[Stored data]
========================

-- ==== Sys2Proof/Machine/Pairs.lean ====
section
/-! DEFINITION. 64-bit values in two registers: the read latch and the write stage each initiator has on each page (R53). -/

namespace Sys2Proof.Machine

/-- Number of an initiator among those that reach register pages: instances by number, then the manager, the safety island, the boot records and
the recovery host. -/
def Who.initiator : Who → Nat
  | .inst k _ => k.val
  | .mgr => 64
  | .saf => 65
  | .boot => 66
  | .host => 67

/-- Key of an initiator's latch or stage on a page. -/
def Who.slot (w : Who) (b : Blk) (i : Nat) : Nat := b.page i * 512 + w.initiator

/-- Name of the value whose LO register is at an offset: each bank of a banked register is another value (R53, DEDUCED: log 167). -/
def State.pairName (s : State) (b : Blk) (i off : Nat) : Nat := s.bankAt b i off * 4096 + off

/-- Latch the upper half of the value whose LO register is at an offset; 0 is an empty latch (R53). -/
def State.latchHi (s : State) (w : Who) (b : Blk) (i off hi : Nat) : State :=
  { s with latch := mset s.latch (w.slot b i) (1 + s.pairName b i off * 2 ^ 32 + hi % 2 ^ 32) 0 }

/-- The latched upper half of the value whose LO register is at an offset, if the latch holds it. -/
def State.latchedHi (s : State) (w : Who) (b : Blk) (i off : Nat) : Option Nat :=
  let x := mget s.latch (w.slot b i) 0
  if x ≠ 0 ∧ (x - 1) / 2 ^ 32 = s.pairName b i off then some ((x - 1) % 2 ^ 32) else none

/-- The latch is released. -/
def State.unlatch (s : State) (w : Who) (b : Blk) (i : Nat) : State := { s with latch := mset s.latch (w.slot b i) 0 0 }

/-- Stage the lower half (R53). -/
def State.stageLo (s : State) (w : Who) (b : Blk) (i lo : Nat) : State :=
  { s with stage := mset s.stage (w.slot b i) (1 + lo % 2 ^ 32) 0 }

/-- The lower half a write of HI takes: the staged one, else the present one (R53). -/
def State.loOf (s : State) (w : Who) (b : Blk) (i now : Nat) : Nat :=
  let x := mget s.stage (w.slot b i) 0
  if x = 0 then now % 2 ^ 32 else x - 1

/-- A write of HI empties the stage. -/
def State.unstage (s : State) (w : Who) (b : Blk) (i : Nat) : State := { s with stage := mset s.stage (w.slot b i) 0 0 }

/-- The register at an offset as a read of it returns it, stored fields alone. -/
def State.wordNow (s : State) (b : Blk) (i off : Nat) : Nat :=
  (partsAt b i off).foldl (fun n p => n ||| s.partNow p i (s.bankAt b i off)) 0

/-- A write of the HI half at an offset, checked as one write of both halves; the continuation gets the lower half (R53, R450). A write these
checks refuse leaves the stage, and one the continuation refuses has emptied it: DESIGN CHOICE, log 168. -/
def State.pairWrite (s : State) (w : Who) (b : Blk) (i off hi : Nat) (k : State → Nat → State) : State :=
  let lo := s.loOf w b i (s.wordNow b i (off - 4))
  match s.checkWrite w b i off hi with
  | .bad t => t
  | .good t =>
    match s.wordBad w b i (off - 4) lo with
    | some c => s.refuse b i c w.rid off
    | none =>
      let u := if lo &&& (2 ^ 32 - 1 - definedBits b i (off - 4)) ≠ 0 then t.recErr b i Code.REG_RESERVED w.rid (off - 4) else t
      k (u.unstage w b i) lo

end Sys2Proof.Machine
end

========================

=== YOUR TASK ===
Repeat the data above. Change nothing.

=== WRITTEN ANSWER ===
-- ==== Sys2Proof/Machine/Pairs.lean ====
section
/-! DEFINITION. 64-bit values in two registers: the read latch and the write stage each initiator has on each page (R53). -/

namespace Sys2Proof.Machine

/-- Number of an initiator among those that reach register pages: instances by number, then the manager, the safety island, the boot records and
the recovery host. -/
def Who.initiator : Who → Nat
  | .inst k _ => k.val
  | .mgr => 64
  | .saf => 65
  | .boot => 66
  | .host => 67

/-- Key of an initiator's latch or stage on a page. -/
def Who.slot (w : Who) (b : Blk) (i : Nat) : Nat := b.page i * 512 + w.initiator

/-- Name of the value whose LO register is at an offset: each bank of a banked register is another value (R53, DEDUCED: log 167). -/
def State.pairName (s : State) (b : Blk) (i off : Nat) : Nat := s.bankAt b i off * 4096 + off

/-- Latch the upper half of the value whose LO register is at an offset; 0 is an empty latch (R53). -/
def State.latchHi (s : State) (w : Who) (b : Blk) (i off hi : Nat) : State :=
  { s with latch := mset s.latch (w.slot b i) (1 + s.pairName b i off * 2 ^ 32 + hi % 2 ^ 32) 0 }

/-- The latched upper half of the value whose LO register is at an offset, if the latch holds it. -/
def State.latchedHi (s : State) (w : Who) (b : Blk) (i off : Nat) : Option Nat :=
  let x := mget s.latch (w.slot b i) 0
  if x ≠ 0 ∧ (x - 1) / 2 ^ 32 = s.pairName b i off then some ((x - 1) % 2 ^ 32) else none

/-- The latch is released. -/
def State.unlatch (s : State) (w : Who) (b : Blk) (i : Nat) : State := { s with latch := mset s.latch (w.slot b i) 0 0 }

/-- Stage the lower half (R53). -/
def State.stageLo (s : State) (w : Who) (b : Blk) (i lo : Nat) : State :=
  { s with stage := mset s.stage (w.slot b i) (1 + lo % 2 ^ 32) 0 }

/-- The lower half a write of HI takes: the staged one, else the present one (R53). -/
def State.loOf (s : State) (w : Who) (b : Blk) (i now : Nat) : Nat :=
  let x := mget s.stage (w.slot b i) 0
  if x = 0 then now % 2 ^ 32 else x - 1

/-- A write of HI empties the stage. -/
def State.unstage (s : State) (w : Who) (b : Blk) (i : Nat) : State := { s with stage := mset s.stage (w.slot b i) 0 0 }

/-- The register at an offset as a read of it returns it, stored fields alone. -/
def State.wordNow (s : State) (b : Blk) (i off : Nat) : Nat :=
  (partsAt b i off).foldl (fun n p => n ||| s.partNow p i (s.bankAt b i off)) 0

/-- A write of the HI half at an offset, checked as one write of both halves; the continuation gets the lower half (R53, R450). A write these
checks refuse leaves the stage, and one the continuation refuses has emptied it: DESIGN CHOICE, log 168. -/
def State.pairWrite (s : State) (w : Who) (b : Blk) (i off hi : Nat) (k : State → Nat → State) : State :=
  let lo := s.loOf w b i (s.wordNow b i (off - 4))
  match s.checkWrite w b i off hi with
  | .bad t => t
  | .good t =>
    match s.wordBad w b i (off - 4) lo with
    | some c => s.refuse b i c w.rid off
    | none =>
      let u := if lo &&& (2 ^ 32 - 1 - definedBits b i (off - 4)) ≠ 0 then t.recErr b i Code.REG_RESERVED w.rid (off - 4) else t
      k (u.unstage w b i) lo

end Sys2Proof.Machine
end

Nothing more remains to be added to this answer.